Results
Six pregnant women with severe COVID-19 pneumonia at Henry Ford Hospital required intensive care unit hospitalization (mean age, 30 years old; range, 18-37 years old). One woman had a history of obstructive sleep apnea, well-controlled asthma, and uncontrolled type 2 diabetes mellitus; 1 had a history of hypothyroidism and hypertriglyceridemia. Four of 6 patients were morbidly obese (mean body mass index [BMI], 37.26 kg/m2; range 22.37-56.0 kg/m2). Patients’ race included 4 African Americans, one Hispanic, and one Arab American individual. Gestational age at time of admission ranged from 23 weeks to 37 weeks and 2 days (Table 1).
Key diagnostic findings included chest x-ray results indicative of viral pneumonia in all 6 patients; decreased absolute lymphocyte count in 4 of 6 patients tested; abnormal liver function tests in 2, and hypertriglyceridemia in 1. Clinical findings seen in all 6 of the patients included shortness of breath and tachycardia; 5 of 6 patients presented with tachypnea; 4 of 6 presented with hypoxia requiring immediate oxygen supplementation; and 2 of 6 patients had a known COVID-19 positive exposure (Table 2).
All women were treated with steroids, initially intravenous methylprednisolone 40 mg twice a day for 3 days. A shortage quickly developed and oral prednisone 40-80 mg twice a day for 7-10 days was substituted for 4 patients. Standard treatment also included hydroxychloroquine 400 mg oral loading dose for 2 doses and then 200 mg oral twice daily for a total of 5 days. One patient did not receive hydroxychloroquine therapy due to prolonged corrected QT interval of greater than 500 ms; one patient declined hydroxychloroquine due to concern for possible fetal effects; and 4 patients received a full course of hydroxychloroquine as described. Three of 6 patients were treated with antibiotics for superimposed bacterial pneumonia. All 6 patients received venous thromboembolism prophylaxis; 5 patients with preterm gestation received betamethasone secondary to the potential for preterm delivery (Table 3).

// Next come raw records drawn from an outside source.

-- ==== Sys2Proof/Machine/ChargeBank.lean ====
section
/-!
DEFINITION. Charge banks (chapter 02): weight formats, the array edge, passes, the post stage, segments, write bursts
and row reads, with the Lookout check (chapter 03: R90–R93) that stands inside the post stage.
-/

namespace Sys2Proof.Machine

/-! ### Weight formats (Tables 2.2 to 2.5) -/

/-- Outputs of one array. -/
def outsOf (fmt : Nat) : Nat := if fmt < 2 then 512 else 1024

/-- A level in half level units: L0, L1, L2, L3 and LM. -/
def halfUnits (lv : Nat) : Nat := if lv = 4 then 3 else 2 * lv

/-- Twice the reference scale ρ of a column. -/
def rho2 (fmt c : Nat) : Nat := if fmt = 1 ∧ c % 2 = 0 then 6 else if fmt = 3 then 3 else 2

/-- The level that a 2-bit field writes (R41), and whether the field is in range; an out-of-range cell is L0. -/
def levelOf (fmt c field : Nat) : Nat × Bool :=
  if fmt = 1 ∧ c % 2 = 0 then (if field = 0 ∨ field = 3 then (field, true) else (0, false))
  else if fmt = 3 then (match field with
    | 0 => (0, true)
    | 1 => (4, true)
    | 2 => (3, true)
    | _ => (0, false))
  else (field, true)

/-- The 2-bit field that a read returns for a cell (R61); free for a level that the format does not write.
DESIGN CHOICE, log 27. -/
def fieldOfLevel (fmt c lv : Nat) : Nat :=
  if fmt = 1 ∧ c % 2 = 0 then
    (if lv = 0 ∨ lv = 3 then lv else if Config.offLevelCode lv % 2 = 0 then 0 else 3)
  else if fmt = 3 then (if lv = 0 then 0 else if lv = 4 then 1 else if lv = 3 then 2 else Config.offLevelCode lv % 3)
  else if lv < 4 then lv else Config.offLevelCode lv % 4

/-- The level that a read field stands for. -/
def levelOfField (fmt c field : Nat) : Nat := (levelOf fmt c field).1

/-- Weight codes of a row from its 1 024 fields (R37–R40). -/
def rowCodes (fmt : Nat) (fields : List Nat) : List Nat :=
  match fmt with
  | 0 => pairs (fun a b => a + 4 * b) fields
  | 1 => pairs (fun a b => a % 2 + 2 * b) fields
  | _ => fields
where
  /-- Combine neighbours. -/
  pairs {α β : Type} (f : α → α → β) : List α → List β
    | a :: b :: r => f a b :: pairs f r
    | _ => []

/-- The 1 024 fields of a row's 256 bytes (R41). -/
def fieldsOfRow (b : List Byte) : List Nat :=
  b.flatMap (fun x => [x.toNat % 4, x.toNat / 4 % 4, x.toNat / 16 % 4, x.toNat / 64])

/-- The 256 bytes of a row's fields. -/
def rowOfFields (l : List Nat) : List Byte :=
  match l with
  | a :: b :: c :: d :: r => BitVec.ofNat 8 (a + 4 * b + 16 * c + 64 * d) :: rowOfFields r
  | _ => []

/-- Cell levels of a row of an array. DESIGN CHOICE, log 11. -/
def rowLevels (cb : ChargeBank) (a r : Nat) : List Nat := (mfind cb.cells (a * 512 + r)).getD (List.replicate 1024 0)

/-- The bank with the levels of a row stored. -/
def putRow (cb : ChargeBank) (a r : Nat) (l : List Nat) : ChargeBank :=
  { cb with cells := if l.all (· == 0) then mdel cb.cells (a * 512 + r) else mput cb.cells (a * 512 + r) l }

/-- Fields that a row read returns (R61). -/
def readRow (cb : ChargeBank) (a r : Nat) : List Nat :=
  (rowLevels cb a r).mapIdx (fun c lv => fieldOfLevel (mget {} cb.arrays a).fmt c lv)

/-! ### Arrays and segments -/

/-- An array of a bank. -/
def ChargeBank.arr (cb : ChargeBank) (a : Nat) : ChargeArray := mget {} cb.arrays a

/-- The bank with an array changed. -/
def ChargeBank.modArr (cb : ChargeBank) (a : Nat) (f : ChargeArray → ChargeArray) : ChargeBank :=
  { cb with arrays := mmod {} cb.arrays a f }

/-- A segment of a bank. -/
def ChargeBank.seg (cb : ChargeBank) (n : Nat) : Segment := mget {} cb.segs n

/-- The bank with a segment changed. -/
def ChargeBank.modSeg (cb : ChargeBank) (n : Nat) (f : Segment → Segment) : ChargeBank :=
  { cb with segs := mmod {} cb.segs n f }

/-- Column groups G of a segment (R52). -/
def groupsOf (g : Segment) : Nat := g.arrCount / max g.blocks 1

/-- Arrays of a segment. -/
def arraysOf (g : Segment) : List Nat := (List.range g.arrCount).map (· + g.arrBase)

/-- Arrays of a block of a segment. -/
def blockArrays (g : Segment) (b : Nat) : List Nat :=
  (List.range (groupsOf g)).map (fun i => g.arrBase + b * groupsOf g + i)

/-- The enabled segment that an array belongs to. -/
def segOfArray (cb : ChargeBank) (a : Nat) : Option (Nat × Segment) :=
  cb.segs.find? (fun e => e.2.en && decide (e.2.arrBase ≤ a) && decide (a < e.2.arrBase + e.2.arrCount))

/-- Elements of one activation word. -/
def elemsPerWord (a8 : Bool) : Nat := if a8 then 32 else 64

/-- Every word that carries an active row of the array's block has been latched (R46). -/
def fullLatch (x : ChargeArray) (g : Segment) : Bool :=
  decide (1 ≤ x.rows) && (List.range (ceilDiv x.rows (elemsPerWord g.a8))).all (fun w => x.latched.contains w)

/-- The array converts: a pass, or a calibration (R77). -/
def convertingArray (x : ChargeArray) : Bool := x.conv.isSome || x.cal == .measuring

/-- The array reads: the read-back of a CLOSE (R61); every other read is whole within its command. -/
def readingArray (x : ChargeArray) : Bool := x.closing.isSome

/-- The array writes: a burst that has begun, its CLOSE included (R60, R61). -/
def writingArray (x : ChargeArray) : Bool := x.burst.any (·.started) || x.closing.isSome

/-- Arrays converting, reading or writing (R55). -/
def activeArrays (cb : ChargeBank) : Nat :=
  (cb.arrays.filter (fun e => convertingArray e.2 || readingArray e.2 || writingArray e.2)).length

/-- Arrays reading, and arrays writing. -/
def readingArrays (cb : ChargeBank) : Nat := (cb.arrays.filter (fun e => readingArray e.2)).length

/-- Arrays writing. -/
def writingArrays (cb : ChargeBank) : Nat := (cb.arrays.filter (fun e => writingArray e.2)).length

/-- One more array may become active under the grant (R55). -/
def grantFree (cb : ChargeBank) : Bool := decide (activeArrays cb + 1 ≤ cb.grant)

/-- One more array may read: the grant and the limit of 20 (R55). -/
def readFree (cb : ChargeBank) : Bool := grantFree cb && decide (readingArrays cb + 1 ≤ 20)

/-- One more array may write: the grant and the limit of 8 (R55). -/
def writeFree (cb : ChargeBank) : Bool := grantFree cb && decide (writingArrays cb + 1 ≤ 8)

/-- The array is neither converting nor calibrating. -/
def arrayIdle (x : ChargeArray) : Bool := x.conv.isNone && x.cal != .measuring

/-- Some token of an enabled segment lies between two of its rounds: its passes have started on some of the segment's
arrays and not on others (R31). -/
def midToken (cb : ChargeBank) : Bool :=
  cb.segs.any (fun e => e.2.en && (arraysOf e.2).any (fun a => (cb.arr a).token != (cb.arr e.2.arrBase).token))

/-- A write burst stands ahead of every pass of the array at the boundary (R59): it is held and the tile is at a token
boundary, or it runs, its CLOSE included. -/
def burstAhead (cb : ChargeBank) (a : Nat) : Bool :=
  (cb.arr a).closing.isSome || (cb.arr a).burst.any (fun b => !b.held || cb.boundary)

/-- Ready passes of arrays where a burst goes first are not ready until the burst has completed (R46, R59). -/
def burstsFirst (cb : ChargeBank) : ChargeBank := { cb with ready := cb.ready.filter (fun a => !burstAhead cb a) }

/-- The pass of an array becomes ready when the conditions of R46 hold; an array of an Exact-mode token makes none. -/
def cbReady (cb : ChargeBank) (a : Nat) : ChargeBank :=
  let x := cb.arr a
  match segOfArray cb a with
  | none => cb
  | some (_, g) =>
    if fullLatch x g && arrayIdle x && x.burst.isNone && x.closing.isNone && !g.exactMode && !cb.ready.contains a then
      { cb with ready := cb.ready ++ [a] }
    else cb

/-- Every array whose pass has become ready, in ascending number. -/
def cbReadyAll (cb : ChargeBank) : ChargeBank := (cb.arrays.map (·.1)).foldl cbReady cb

/-! ### Stage and quiet window (R87, R88) -/

/-- The tiles of a tile's stage: those of its partition with its stage number; the tile alone without one. -/
def State.stageTiles (s : State) (t : TileId) : List TileId :=
  let n := (s.tile t).cc.stage
  if n = 0xFFFF then [t]
  else
    (s.tiles.filter (fun e => e.2.cc.stage == n && s.partOfTile (tileAt e.1) == s.partOfTile t)).map
      (fun e => tileAt e.1)

/-- Abort the calibrations of a bank in steps C1 to C4: measurements discarded, due again. -/
def abortCal (cb : ChargeBank) : ChargeBank :=
  cbReadyAll { cb with arrays := cb.arrays.map (fun e => if e.2.cal = .measuring then (e.1, { e.2 with cal := .due }) else e) }

/-- The quiet window opens on every tile of the stage (R87), and calibrations abort (R88). -/
def State.openWindow (s : State) (t : TileId) : State :=
  if (s.tile t).quiet then s
  else
    s.forEach (s.stageTiles t) (fun u s =>
      let n := ((s.tile u).cb.arrays.filter (fun e => e.2.cal == .measuring)).length
      let s1 := s.modTile u (fun T => { T with quiet := true, cb := if n = 0 then T.cb else abortCal T.cb })
      if n = 0 then s1 else s1.odAdd 0x3000 9 n)

/-- A token is in a tile: words latched or a pass under way. -/
def hasToken (T : Tile) : Bool := T.cb.arrays.any (fun e => !e.2.latched.isEmpty || e.2.conv.isSome)

/-- The stage's root has delivered a token's last word: the window closes unless another token has entered (R87). -/
def State.closeWindow (s : State) (t : TileId) : State :=
  let c := (s.tile t).cc
  let tiles := s.stageTiles t
  if (c.role = 1 ∨ c.stage = 0xFFFF) ∧ tiles.all (fun u => !hasToken (s.tile u)) = true then
    s.forEach tiles (fun u s => s.modTile u (fun T => { T with quiet := false }))
  else s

All 6 patients received antepartum testing with fetal non-stress tests. The 2 patients who were admitted at 23 weeks gestational age were monitored for 20 minutes once a day. The remaining 4 patients had fetal non-stress tests every 8 hours. As long as the tracing was reassuring, they would be taken off the monitor. Since our patients were sedated, we did not have expectations to have accelerations while monitoring.
There was 1 full-term delivery via cesarean section at 37 weeks and 4 days after intubation due to non-reassuring fetal heart tones remote from delivery with absent variability noted on fetal heart tracing. There were 2 preterm deliveries. One delivery was an urgent cesarean section at 36 weeks and 5 days for non-reassuring fetal status in the setting of preeclampsia with severe features and worsening respiratory compromise from COVID-19 pneumonia. The other preterm delivery was a vacuum-assisted vaginal delivery at 36 weeks and 3 days gestation following labor induction for a persistent category 2 fetal heart tracing. All neonates tested negative for COVID-19. One infant remained hospitalized for 7 days for respiratory distress and suspicion of sepsis. The other 2 infants were discharged on hospital day 2 (Table 4).